Jednak jest jeszcze jedno znaczenie tytułu – „Album”. Album jako przechowalnia gestów dnia, migów poranka, skłonów wieczorów, odruchów wiatru, skinień rzeczy. Z tych spraw, ledwo dostrzegalnych, życie nasze się składa. W literaturze nazywamy takie ruchy – tropami. Czytając „Album” trzeba pamiętać albo wręcz uświadomić to sobie, iż znajdziemy w tych opowieściach odniesienia do literatury, muzyki, religii, i wielu innych dziedzin kultury. Mamy zatem oprócz grozy, zabawę intelektualną. Takie potraktowanie opowiadań powoduje że są one kilkupiętrowe. Nie tylko pierwotny, instynktowny strach, ale również obudowa intelektualna tego strachu. Na każdym piętrze znajdziemy coś innego, odmiennego.

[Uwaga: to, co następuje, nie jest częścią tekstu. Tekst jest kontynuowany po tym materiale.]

@[simp] theorem drawn_ppu  : (drawn s).ppu = s.ppu := rfl
@[simp] theorem drawn_pb  : (drawn s).pb = s.pb := rfl
@[simp] theorem drawn_mapper  : (drawn s).mapper = s.mapper := rfl
@[simp] theorem drawn_ctrl1  : (drawn s).ctrl1 = s.ctrl1 := rfl
@[simp] theorem drawn_ctrl2  : (drawn s).ctrl2 = s.ctrl2 := rfl
@[simp] theorem drawn_out  : (drawn s).out = s.out := rfl
@[simp] theorem drawn_cart  : (drawn s).cart = s.cart := rfl
@[simp] theorem drawn_par  : (drawn s).par = s.par := rfl
@[simp] theorem drawn_schedule  : (drawn s).schedule = s.schedule := rfl
@[simp] theorem drawn_result  : (drawn s).result = s.result := rfl
@[simp] theorem drawn_draws  : (drawn s).draws = s.draws + 1 := rfl

@[simp] theorem withCall_ppu (c : Call) : (withCall s c).ppu = s.ppu := rfl
@[simp] theorem withCall_pb (c : Call) : (withCall s c).pb = s.pb := rfl
@[simp] theorem withCall_mapper (c : Call) : (withCall s c).mapper = s.mapper := rfl
@[simp] theorem withCall_ctrl1 (c : Call) : (withCall s c).ctrl1 = s.ctrl1 := rfl
@[simp] theorem withCall_ctrl2 (c : Call) : (withCall s c).ctrl2 = s.ctrl2 := rfl
@[simp] theorem withCall_out (c : Call) : (withCall s c).out = s.out := rfl
@[simp] theorem withCall_cart (c : Call) : (withCall s c).cart = s.cart := rfl
@[simp] theorem withCall_par (c : Call) : (withCall s c).par = s.par := rfl
@[simp] theorem withCall_schedule (c : Call) : (withCall s c).schedule = c :: s.schedule := rfl
@[simp] theorem withCall_result (c : Call) : (withCall s c).result = s.result := rfl
@[simp] theorem withCall_draws (c : Call) : (withCall s c).draws = s.draws := rfl

end StateUpdates

section PpuUpdates
variable (p : Ppu)

@[simp] theorem applyControl_phase (b : Byte) : (applyControl p b).phase = p.phase := rfl
@[simp] theorem applyControl_scanline (b : Byte) : (applyControl p b).scanline = p.scanline := rfl
@[simp] theorem applyControl_dot (b : Byte) : (applyControl p b).dot = p.dot := rfl
@[simp] theorem applyControl_evenFrame (b : Byte) : (applyControl p b).evenFrame = p.evenFrame := rfl
@[simp] theorem applyControl_v (b : Byte) : (applyControl p b).v = p.v := rfl
@[simp] theorem applyControl_t (b : Byte) : (applyControl p b).t = (p.t &&& ~~~0x0C00#15) ||| ((b.extractLsb' 0 2).setWidth 15 <<< 10) := rfl
@[simp] theorem applyControl_fineX (b : Byte) : (applyControl p b).fineX = p.fineX := rfl
@[simp] theorem applyControl_firstWrite (b : Byte) : (applyControl p b).firstWrite = p.firstWrite := rfl
@[simp] theorem applyControl_generateInterrupt (b : Byte) : (applyControl p b).generateInterrupt = b.getLsbD 7 := rfl
@[simp] theorem applyControl_longSprites (b : Byte) : (applyControl p b).longSprites = b.getLsbD 5 := rfl
@[simp] theorem applyControl_bgPage (b : Byte) : (applyControl p b).bgPage = b.extractLsb' 4 1 := rfl
@[simp] theorem applyControl_sprPage (b : Byte) : (applyControl p b).sprPage = b.extractLsb' 3 1 := rfl
@[simp] theorem applyControl_increment (b : Byte) : (applyControl p b).increment = (if b.getLsbD 2 then .by32 else .by1) := rfl
@[simp] theorem applyControl_greyscale (b : Byte) : (applyControl p b).greyscale = p.greyscale := rfl
@[simp] theorem applyControl_showBackground (b : Byte) : (applyControl p b).showBackground = p.showBackground := rfl
@[simp] theorem applyControl_showSprites (b : Byte) : (applyControl p b).showSprites = p.showSprites := rfl
@[simp] theorem applyControl_hideEdgeBackground (b : Byte) : (applyControl p b).hideEdgeBackground = p.hideEdgeBackground := rfl
@[simp] theorem applyControl_hideEdgeSprites (b : Byte) : (applyControl p b).hideEdgeSprites = p.hideEdgeSprites := rfl
@[simp] theorem applyControl_vblank (b : Byte) : (applyControl p b).vblank = p.vblank := rfl
@[simp] theorem applyControl_sprZeroHit (b : Byte) : (applyControl p b).sprZeroHit = p.sprZeroHit := rfl
@[simp] theorem applyControl_oam (b : Byte) : (applyControl p b).oam = p.oam := rfl
@[simp] theorem applyControl_oamAddr (b : Byte) : (applyControl p b).oamAddr = p.oamAddr := rfl
@[simp] theorem applyControl_lineSprites (b : Byte) : (applyControl p b).lineSprites = p.lineSprites := rfl
@[simp] theorem applyControl_readBuffer (b : Byte) : (applyControl p b).readBuffer = p.readBuffer := rfl
@[simp] theorem applyControl_fb (b : Byte) : (applyControl p b).fb = p.fb := rfl

@[simp] theorem applyMask_phase (b : Byte) : (applyMask p b).phase = p.phase := rfl
@[simp] theorem applyMask_scanline (b : Byte) : (applyMask p b).scanline = p.scanline := rfl
@[simp] theorem applyMask_dot (b : Byte) : (applyMask p b).dot = p.dot := rfl
@[simp] theorem applyMask_evenFrame (b : Byte) : (applyMask p b).evenFrame = p.evenFrame := rfl
@[simp] theorem applyMask_v (b : Byte) : (applyMask p b).v = p.v := rfl
@[simp] theorem applyMask_t (b : Byte) : (applyMask p b).t = p.t := rfl
@[simp] theorem applyMask_fineX (b : Byte) : (applyMask p b).fineX = p.fineX := rfl
@[simp] theorem applyMask_firstWrite (b : Byte) : (applyMask p b).firstWrite = p.firstWrite := rfl
@[simp] theorem applyMask_generateInterrupt (b : Byte) : (applyMask p b).generateInterrupt = p.generateInterrupt := rfl
@[simp] theorem applyMask_longSprites (b : Byte) : (applyMask p b).longSprites = p.longSprites := rfl
@[simp] theorem applyMask_bgPage (b : Byte) : (applyMask p b).bgPage = p.bgPage := rfl
@[simp] theorem applyMask_sprPage (b : Byte) : (applyMask p b).sprPage = p.sprPage := rfl
@[simp] theorem applyMask_increment (b : Byte) : (applyMask p b).increment = p.increment := rfl
@[simp] theorem applyMask_greyscale (b : Byte) : (applyMask p b).greyscale = b.getLsbD 0 := rfl
@[simp] theorem applyMask_showBackground (b : Byte) : (applyMask p b).showBackground = b.getLsbD 3 := rfl
@[simp] theorem applyMask_showSprites (b : Byte) : (applyMask p b).showSprites = b.getLsbD 4 := rfl
@[simp] theorem applyMask_hideEdgeBackground (b : Byte) : (applyMask p b).hideEdgeBackground = !b.getLsbD 1 := rfl
@[simp] theorem applyMask_hideEdgeSprites (b : Byte) : (applyMask p b).hideEdgeSprites = !b.getLsbD 2 := rfl
@[simp] theorem applyMask_vblank (b : Byte) : (applyMask p b).vblank = p.vblank := rfl
@[simp] theorem applyMask_sprZeroHit (b : Byte) : (applyMask p b).sprZeroHit = p.sprZeroHit := rfl
@[simp] theorem applyMask_oam (b : Byte) : (applyMask p b).oam = p.oam := rfl
@[simp] theorem applyMask_oamAddr (b : Byte) : (applyMask p b).oamAddr = p.oamAddr := rfl
@[simp] theorem applyMask_lineSprites (b : Byte) : (applyMask p b).lineSprites = p.lineSprites := rfl
@[simp] theorem applyMask_readBuffer (b : Byte) : (applyMask p b).readBuffer = p.readBuffer := rfl
@[simp] theorem applyMask_fb (b : Byte) : (applyMask p b).fb = p.fb := rfl

@[simp] theorem applyScrollFirst_phase (b : Byte) : (applyScrollFirst p b).phase = p.phase := rfl
@[simp] theorem applyScrollFirst_scanline (b : Byte) : (applyScrollFirst p b).scanline = p.scanline := rfl
@[simp] theorem applyScrollFirst_dot (b : Byte) : (applyScrollFirst p b).dot = p.dot := rfl
@[simp] theorem applyScrollFirst_evenFrame (b : Byte) : (applyScrollFirst p b).evenFrame = p.evenFrame := rfl
@[simp] theorem applyScrollFirst_v (b : Byte) : (applyScrollFirst p b).v = p.v := rfl
@[simp] theorem applyScrollFirst_t (b : Byte) : (applyScrollFirst p b).t = (p.t &&& ~~~0x001F#15) ||| (b.extractLsb' 3 5).setWidth 15 := rfl
@[simp] theorem applyScrollFirst_fineX (b : Byte) : (applyScrollFirst p b).fineX = b.extractLsb' 0 3 := rfl
@[simp] theorem applyScrollFirst_firstWrite (b : Byte) : (applyScrollFirst p b).firstWrite = false := rfl
@[simp] theorem applyScrollFirst_generateInterrupt (b : Byte) : (applyScrollFirst p b).generateInterrupt = p.generateInterrupt := rfl
@[simp] theorem applyScrollFirst_longSprites (b : Byte) : (applyScrollFirst p b).longSprites = p.longSprites := rfl
@[simp] theorem applyScrollFirst_bgPage (b : Byte) : (applyScrollFirst p b).bgPage = p.bgPage := rfl
@[simp] theorem applyScrollFirst_sprPage (b : Byte) : (applyScrollFirst p b).sprPage = p.sprPage := rfl
@[simp] theorem applyScrollFirst_increment (b : Byte) : (applyScrollFirst p b).increment = p.increment := rfl
@[simp] theorem applyScrollFirst_greyscale (b : Byte) : (applyScrollFirst p b).greyscale = p.greyscale := rfl
@[simp] theorem applyScrollFirst_showBackground (b : Byte) : (applyScrollFirst p b).showBackground = p.showBackground := rfl
@[simp] theorem applyScrollFirst_showSprites (b : Byte) : (applyScrollFirst p b).showSprites = p.showSprites := rfl
@[simp] theorem applyScrollFirst_hideEdgeBackground (b : Byte) : (applyScrollFirst p b).hideEdgeBackground = p.hideEdgeBackground := rfl
@[simp] theorem applyScrollFirst_hideEdgeSprites (b : Byte) : (applyScrollFirst p b).hideEdgeSprites = p.hideEdgeSprites := rfl
@[simp] theorem applyScrollFirst_vblank (b : Byte) : (applyScrollFirst p b).vblank = p.vblank := rfl
@[simp] theorem applyScrollFirst_sprZeroHit (b : Byte) : (applyScrollFirst p b).sprZeroHit = p.sprZeroHit := rfl
@[simp] theorem applyScrollFirst_oam (b : Byte) : (applyScrollFirst p b).oam = p.oam := rfl
@[simp] theorem applyScrollFirst_oamAddr (b : Byte) : (applyScrollFirst p b).oamAddr = p.oamAddr := rfl
@[simp] theorem applyScrollFirst_lineSprites (b : Byte) : (applyScrollFirst p b).lineSprites = p.lineSprites := rfl
@[simp] theorem applyScrollFirst_readBuffer (b : Byte) : (applyScrollFirst p b).readBuffer = p.readBuffer := rfl
@[simp] theorem applyScrollFirst_fb (b : Byte) : (applyScrollFirst p b).fb = p.fb := rfl

@[simp] theorem applyScrollSecond_phase (b : Byte) : (applyScrollSecond p b).phase = p.phase := rfl
@[simp] theorem applyScrollSecond_scanline (b : Byte) : (applyScrollSecond p b).scanline = p.scanline := rfl
@[simp] theorem applyScrollSecond_dot (b : Byte) : (applyScrollSecond p b).dot = p.dot := rfl
@[simp] theorem applyScrollSecond_evenFrame (b : Byte) : (applyScrollSecond p b).evenFrame = p.evenFrame := rfl
@[simp] theorem applyScrollSecond_v (b : Byte) : (applyScrollSecond p b).v = p.v := rfl
@[simp] theorem applyScrollSecond_t (b : Byte) : (applyScrollSecond p b).t = (p.t &&& ~~~0x73E0#15) ||| ((b.extractLsb' 0 3).setWidth 15 <<< 12) ||| ((b.extractLsb' 3 5).setWidth 15 <<< 5) := rfl
@[simp] theorem applyScrollSecond_fineX (b : Byte) : (applyScrollSecond p b).fineX = p.fineX := rfl
@[simp] theorem applyScrollSecond_firstWrite (b : Byte) : (applyScrollSecond p b).firstWrite = true := rfl
@[simp] theorem applyScrollSecond_generateInterrupt (b : Byte) : (applyScrollSecond p b).generateInterrupt = p.generateInterrupt := rfl
@[simp] theorem applyScrollSecond_longSprites (b : Byte) : (applyScrollSecond p b).longSprites = p.longSprites := rfl
@[simp] theorem applyScrollSecond_bgPage (b : Byte) : (applyScrollSecond p b).bgPage = p.bgPage := rfl
@[simp] theorem applyScrollSecond_sprPage (b : Byte) : (applyScrollSecond p b).sprPage = p.sprPage := rfl
@[simp] theorem applyScrollSecond_increment (b : Byte) : (applyScrollSecond p b).increment = p.increment := rfl
@[simp] theorem applyScrollSecond_greyscale (b : Byte) : (applyScrollSecond p b).greyscale = p.greyscale := rfl
@[simp] theorem applyScrollSecond_showBackground (b : Byte) : (applyScrollSecond p b).showBackground = p.showBackground := rfl
@[simp] theorem applyScrollSecond_showSprites (b : Byte) : (applyScrollSecond p b).showSprites = p.showSprites := rfl
@[simp] theorem applyScrollSecond_hideEdgeBackground (b : Byte) : (applyScrollSecond p b).hideEdgeBackground = p.hideEdgeBackground := rfl
@[simp] theorem applyScrollSecond_hideEdgeSprites (b : Byte) : (applyScrollSecond p b).hideEdgeSprites = p.hideEdgeSprites := rfl
@[simp] theorem applyScrollSecond_vblank (b : Byte) : (applyScrollSecond p b).vblank = p.vblank := rfl
@[simp] theorem applyScrollSecond_sprZeroHit (b : Byte) : (applyScrollSecond p b).sprZeroHit = p.sprZeroHit := rfl
@[simp] theorem applyScrollSecond_oam (b : Byte) : (applyScrollSecond p b).oam = p.oam := rfl
@[simp] theorem applyScrollSecond_oamAddr (b : Byte) : (applyScrollSecond p b).oamAddr = p.oamAddr := rfl
@[simp] theorem applyScrollSecond_lineSprites (b : Byte) : (applyScrollSecond p b).lineSprites = p.lineSprites := rfl
@[simp] theorem applyScrollSecond_readBuffer (b : Byte) : (applyScrollSecond p b).readBuffer = p.readBuffer := rfl
@[simp] theorem applyScrollSecond_fb (b : Byte) : (applyScrollSecond p b).fb = p.fb := rfl

@[simp] theorem applyAddrFirst_phase (b : Byte) : (applyAddrFirst p b).phase = p.phase := rfl
@[simp] theorem applyAddrFirst_scanline (b : Byte) : (applyAddrFirst p b).scanline = p.scanline := rfl
@[simp] theorem applyAddrFirst_dot (b : Byte) : (applyAddrFirst p b).dot = p.dot := rfl
@[simp] theorem applyAddrFirst_evenFrame (b : Byte) : (applyAddrFirst p b).evenFrame = p.evenFrame := rfl
@[simp] theorem applyAddrFirst_v (b : Byte) : (applyAddrFirst p b).v = p.v := rfl
@[simp] theorem applyAddrFirst_t (b : Byte) : (applyAddrFirst p b).t = (p.t &&& 0x00FF#15) ||| ((b.extractLsb' 0 6).setWidth 15 <<< 8) := rfl
@[simp] theorem applyAddrFirst_fineX (b : Byte) : (applyAddrFirst p b).fineX = p.fineX := rfl
@[simp] theorem applyAddrFirst_firstWrite (b : Byte) : (applyAddrFirst p b).firstWrite = false := rfl
@[simp] theorem applyAddrFirst_generateInterrupt (b : Byte) : (applyAddrFirst p b).generateInterrupt = p.generateInterrupt := rfl
@[simp] theorem applyAddrFirst_longSprites (b : Byte) : (applyAddrFirst p b).longSprites = p.longSprites := rfl
@[simp] theorem applyAddrFirst_bgPage (b : Byte) : (applyAddrFirst p b).bgPage = p.bgPage := rfl
@[simp] theorem applyAddrFirst_sprPage (b : Byte) : (applyAddrFirst p b).sprPage = p.sprPage := rfl
@[simp] theorem applyAddrFirst_increment (b : Byte) : (applyAddrFirst p b).increment = p.increment := rfl
@[simp] theorem applyAddrFirst_greyscale (b : Byte) : (applyAddrFirst p b).greyscale = p.greyscale := rfl
@[simp] theorem applyAddrFirst_showBackground (b : Byte) : (applyAddrFirst p b).showBackground = p.showBackground := rfl
@[simp] theorem applyAddrFirst_showSprites (b : Byte) : (applyAddrFirst p b).showSprites = p.showSprites := rfl
@[simp] theorem applyAddrFirst_hideEdgeBackground (b : Byte) : (applyAddrFirst p b).hideEdgeBackground = p.hideEdgeBackground := rfl
@[simp] theorem applyAddrFirst_hideEdgeSprites (b : Byte) : (applyAddrFirst p b).hideEdgeSprites = p.hideEdgeSprites := rfl
@[simp] theorem applyAddrFirst_vblank (b : Byte) : (applyAddrFirst p b).vblank = p.vblank := rfl
@[simp] theorem applyAddrFirst_sprZeroHit (b : Byte) : (applyAddrFirst p b).sprZeroHit = p.sprZeroHit := rfl
@[simp] theorem applyAddrFirst_oam (b : Byte) : (applyAddrFirst p b).oam = p.oam := rfl
@[simp] theorem applyAddrFirst_oamAddr (b : Byte) : (applyAddrFirst p b).oamAddr = p.oamAddr := rfl
@[simp] theorem applyAddrFirst_lineSprites (b : Byte) : (applyAddrFirst p b).lineSprites = p.lineSprites := rfl
@[simp] theorem applyAddrFirst_readBuffer (b : Byte) : (applyAddrFirst p b).readBuffer = p.readBuffer := rfl
@[simp] theorem applyAddrFirst_fb (b : Byte) : (applyAddrFirst p b).fb = p.fb := rfl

Wielość obrazów, które proponuje Krzysztof Maciejewski, jest dobitnym dowodem na to, że trzymamy w rękach znakomitą książkę, która może okazać się czymś w rodzaju przepowiedni Sybilii. Inaczej mówiąc: Autor ceniąc przeszłość i teraźniejszość, pozwala na myślenie o przyszłości. Więcej: przyszłość traktuje jako nieuniknione dobro/zło ( w zależności od okoliczności), pokazuje swoją wizję jutra. Jutra które za rogiem czyli bliżej niż nam się wydaje.
Język, który stosuje Krzysztof Maciejewski jest konkretny i jednocześnie wymagający. Konkretny, bo przekazuje konkretną opowieść. Wymagający, ponieważ opowieść jest zapisana na dużą orkiestrę symfoniczną. Zauważyłem poetyckie połączenia, akanty ubarwiające język przekazu. Jakieś dzwoneczki, jakoweś trójkąty. Chociaż to krótki koncert – stron sto dziesięć, to jednak jest to niezapomniana chwila w życiu czytelnika.
Książka nominowana przez niżej podpisanego do Książki Roku.